Your goal:
Every line from the one containing "have hrow : p.same" to the one containing "exact Part.same_trans (Part.same_trans" in the records below, both included, must be set down exactly, and no other line.

Exercise material:
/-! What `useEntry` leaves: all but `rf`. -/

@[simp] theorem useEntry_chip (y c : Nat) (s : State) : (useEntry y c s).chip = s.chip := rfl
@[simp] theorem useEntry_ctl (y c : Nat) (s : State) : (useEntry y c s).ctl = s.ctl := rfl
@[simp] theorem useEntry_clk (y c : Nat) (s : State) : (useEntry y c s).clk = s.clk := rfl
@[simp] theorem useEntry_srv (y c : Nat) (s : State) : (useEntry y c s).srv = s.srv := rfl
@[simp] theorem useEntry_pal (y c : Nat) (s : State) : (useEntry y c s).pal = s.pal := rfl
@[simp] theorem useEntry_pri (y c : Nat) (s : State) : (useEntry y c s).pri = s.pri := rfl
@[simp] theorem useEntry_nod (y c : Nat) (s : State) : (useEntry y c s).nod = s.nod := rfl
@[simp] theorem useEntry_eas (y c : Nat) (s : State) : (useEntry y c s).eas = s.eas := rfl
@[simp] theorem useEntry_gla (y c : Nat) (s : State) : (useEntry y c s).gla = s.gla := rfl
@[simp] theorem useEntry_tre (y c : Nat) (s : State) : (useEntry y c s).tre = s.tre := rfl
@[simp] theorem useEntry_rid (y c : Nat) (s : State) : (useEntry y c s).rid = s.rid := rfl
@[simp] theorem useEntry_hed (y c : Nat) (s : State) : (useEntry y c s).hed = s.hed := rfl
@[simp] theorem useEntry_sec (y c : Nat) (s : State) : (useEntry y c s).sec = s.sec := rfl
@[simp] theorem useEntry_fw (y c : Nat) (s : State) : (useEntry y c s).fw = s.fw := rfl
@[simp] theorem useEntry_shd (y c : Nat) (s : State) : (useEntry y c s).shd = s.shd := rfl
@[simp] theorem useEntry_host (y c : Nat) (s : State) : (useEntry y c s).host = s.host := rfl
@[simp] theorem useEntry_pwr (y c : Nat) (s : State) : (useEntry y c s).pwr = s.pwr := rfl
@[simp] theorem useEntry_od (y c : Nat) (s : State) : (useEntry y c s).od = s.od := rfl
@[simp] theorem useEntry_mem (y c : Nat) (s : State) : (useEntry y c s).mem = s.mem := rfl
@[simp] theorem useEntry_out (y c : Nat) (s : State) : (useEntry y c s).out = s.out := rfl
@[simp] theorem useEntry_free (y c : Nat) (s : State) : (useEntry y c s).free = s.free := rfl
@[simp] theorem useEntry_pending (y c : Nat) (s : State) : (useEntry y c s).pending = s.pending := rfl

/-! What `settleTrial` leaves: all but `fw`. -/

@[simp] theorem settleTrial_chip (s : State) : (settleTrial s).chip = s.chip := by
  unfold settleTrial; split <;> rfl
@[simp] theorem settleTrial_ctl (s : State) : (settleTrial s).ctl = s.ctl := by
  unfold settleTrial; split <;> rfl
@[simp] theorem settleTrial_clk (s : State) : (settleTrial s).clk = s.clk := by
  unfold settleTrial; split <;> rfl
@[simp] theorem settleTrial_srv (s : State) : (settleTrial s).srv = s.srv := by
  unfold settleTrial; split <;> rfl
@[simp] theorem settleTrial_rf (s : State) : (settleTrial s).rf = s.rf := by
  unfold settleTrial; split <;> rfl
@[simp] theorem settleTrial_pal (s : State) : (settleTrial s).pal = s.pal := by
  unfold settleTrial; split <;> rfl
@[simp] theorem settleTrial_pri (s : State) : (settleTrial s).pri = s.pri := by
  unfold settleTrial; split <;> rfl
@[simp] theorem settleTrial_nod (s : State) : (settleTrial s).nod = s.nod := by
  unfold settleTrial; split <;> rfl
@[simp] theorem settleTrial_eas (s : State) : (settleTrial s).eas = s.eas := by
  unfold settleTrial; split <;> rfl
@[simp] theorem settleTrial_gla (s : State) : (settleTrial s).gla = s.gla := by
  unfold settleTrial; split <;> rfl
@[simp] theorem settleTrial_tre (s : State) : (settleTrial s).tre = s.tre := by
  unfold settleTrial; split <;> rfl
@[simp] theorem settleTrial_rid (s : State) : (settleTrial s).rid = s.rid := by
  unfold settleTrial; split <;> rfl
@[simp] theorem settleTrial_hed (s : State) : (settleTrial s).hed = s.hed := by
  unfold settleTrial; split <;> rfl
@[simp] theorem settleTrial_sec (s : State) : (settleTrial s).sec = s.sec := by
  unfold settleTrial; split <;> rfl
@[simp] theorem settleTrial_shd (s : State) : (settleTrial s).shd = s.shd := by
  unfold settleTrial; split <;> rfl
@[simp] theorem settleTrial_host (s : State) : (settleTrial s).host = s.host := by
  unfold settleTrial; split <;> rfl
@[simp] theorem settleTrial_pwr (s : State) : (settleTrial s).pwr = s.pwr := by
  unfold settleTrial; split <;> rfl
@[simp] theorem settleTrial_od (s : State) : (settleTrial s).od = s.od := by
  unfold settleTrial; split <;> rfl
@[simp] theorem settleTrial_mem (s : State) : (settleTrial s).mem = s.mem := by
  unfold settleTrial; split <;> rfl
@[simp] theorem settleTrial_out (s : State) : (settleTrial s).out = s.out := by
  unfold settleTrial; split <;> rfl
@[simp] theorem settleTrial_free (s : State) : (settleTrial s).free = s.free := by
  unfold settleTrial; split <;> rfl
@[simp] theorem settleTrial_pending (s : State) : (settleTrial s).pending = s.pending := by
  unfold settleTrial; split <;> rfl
* * *
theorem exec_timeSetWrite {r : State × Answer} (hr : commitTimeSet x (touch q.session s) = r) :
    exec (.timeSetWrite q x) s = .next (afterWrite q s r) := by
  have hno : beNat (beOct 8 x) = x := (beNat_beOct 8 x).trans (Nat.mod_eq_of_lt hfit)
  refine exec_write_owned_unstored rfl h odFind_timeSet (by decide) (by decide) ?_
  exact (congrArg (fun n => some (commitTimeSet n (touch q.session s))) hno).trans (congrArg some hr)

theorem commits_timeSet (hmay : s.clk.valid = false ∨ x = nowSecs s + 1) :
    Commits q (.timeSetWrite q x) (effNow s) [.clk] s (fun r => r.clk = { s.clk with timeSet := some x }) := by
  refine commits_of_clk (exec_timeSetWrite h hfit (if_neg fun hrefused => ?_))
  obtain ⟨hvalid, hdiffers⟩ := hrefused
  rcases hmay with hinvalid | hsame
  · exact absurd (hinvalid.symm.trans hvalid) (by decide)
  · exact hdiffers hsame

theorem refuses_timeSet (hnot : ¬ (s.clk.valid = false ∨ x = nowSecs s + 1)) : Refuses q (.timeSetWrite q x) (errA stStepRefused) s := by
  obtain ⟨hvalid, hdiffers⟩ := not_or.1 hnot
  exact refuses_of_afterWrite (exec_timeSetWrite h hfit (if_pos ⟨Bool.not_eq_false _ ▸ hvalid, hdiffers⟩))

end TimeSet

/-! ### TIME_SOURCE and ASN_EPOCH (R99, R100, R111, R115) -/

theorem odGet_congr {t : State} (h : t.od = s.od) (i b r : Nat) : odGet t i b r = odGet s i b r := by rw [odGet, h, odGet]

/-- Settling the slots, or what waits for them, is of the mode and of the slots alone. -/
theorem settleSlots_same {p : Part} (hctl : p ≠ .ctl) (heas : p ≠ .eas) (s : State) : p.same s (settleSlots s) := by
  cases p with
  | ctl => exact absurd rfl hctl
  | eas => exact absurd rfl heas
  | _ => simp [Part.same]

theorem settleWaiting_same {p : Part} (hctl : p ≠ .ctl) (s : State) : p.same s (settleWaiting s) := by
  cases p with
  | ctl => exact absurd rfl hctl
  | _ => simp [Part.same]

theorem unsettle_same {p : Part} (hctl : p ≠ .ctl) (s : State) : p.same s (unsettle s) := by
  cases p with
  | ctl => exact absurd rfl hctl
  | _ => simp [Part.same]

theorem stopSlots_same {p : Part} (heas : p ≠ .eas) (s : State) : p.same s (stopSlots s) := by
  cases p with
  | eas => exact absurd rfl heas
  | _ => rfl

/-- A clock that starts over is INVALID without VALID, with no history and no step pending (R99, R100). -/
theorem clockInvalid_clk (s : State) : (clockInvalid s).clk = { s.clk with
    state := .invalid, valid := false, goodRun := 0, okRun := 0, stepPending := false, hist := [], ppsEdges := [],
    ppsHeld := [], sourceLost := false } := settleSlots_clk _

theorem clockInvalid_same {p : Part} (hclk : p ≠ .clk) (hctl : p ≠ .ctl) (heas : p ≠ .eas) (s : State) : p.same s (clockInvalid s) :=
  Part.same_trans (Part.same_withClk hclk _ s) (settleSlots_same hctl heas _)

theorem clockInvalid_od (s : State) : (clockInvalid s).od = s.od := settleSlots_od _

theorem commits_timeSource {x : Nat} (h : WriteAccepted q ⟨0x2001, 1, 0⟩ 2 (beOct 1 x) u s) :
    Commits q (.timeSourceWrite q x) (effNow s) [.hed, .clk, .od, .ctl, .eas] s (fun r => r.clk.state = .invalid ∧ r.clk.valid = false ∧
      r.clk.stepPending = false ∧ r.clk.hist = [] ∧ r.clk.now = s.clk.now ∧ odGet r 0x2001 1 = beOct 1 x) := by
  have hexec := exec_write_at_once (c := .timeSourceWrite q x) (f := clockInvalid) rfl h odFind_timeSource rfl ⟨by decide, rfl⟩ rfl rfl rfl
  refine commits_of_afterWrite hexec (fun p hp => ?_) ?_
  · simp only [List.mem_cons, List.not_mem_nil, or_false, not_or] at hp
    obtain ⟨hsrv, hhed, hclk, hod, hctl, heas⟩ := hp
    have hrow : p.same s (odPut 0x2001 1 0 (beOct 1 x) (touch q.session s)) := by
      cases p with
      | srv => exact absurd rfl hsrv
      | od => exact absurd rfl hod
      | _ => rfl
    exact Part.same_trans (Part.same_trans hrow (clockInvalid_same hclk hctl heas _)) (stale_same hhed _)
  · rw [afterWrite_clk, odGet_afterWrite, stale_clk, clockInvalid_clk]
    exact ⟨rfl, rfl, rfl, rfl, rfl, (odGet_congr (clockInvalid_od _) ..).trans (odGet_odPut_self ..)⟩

Response below:
    have hrow : p.same s (odPut 0x2001 1 0 (beOct 1 x) (touch q.session s)) := by
      cases p with
      | srv => exact absurd rfl hsrv
      | od => exact absurd rfl hod
      | _ => rfl
    exact Part.same_trans (Part.same_trans hrow (clockInvalid_same hclk hctl heas _)) (stale_same hhed _)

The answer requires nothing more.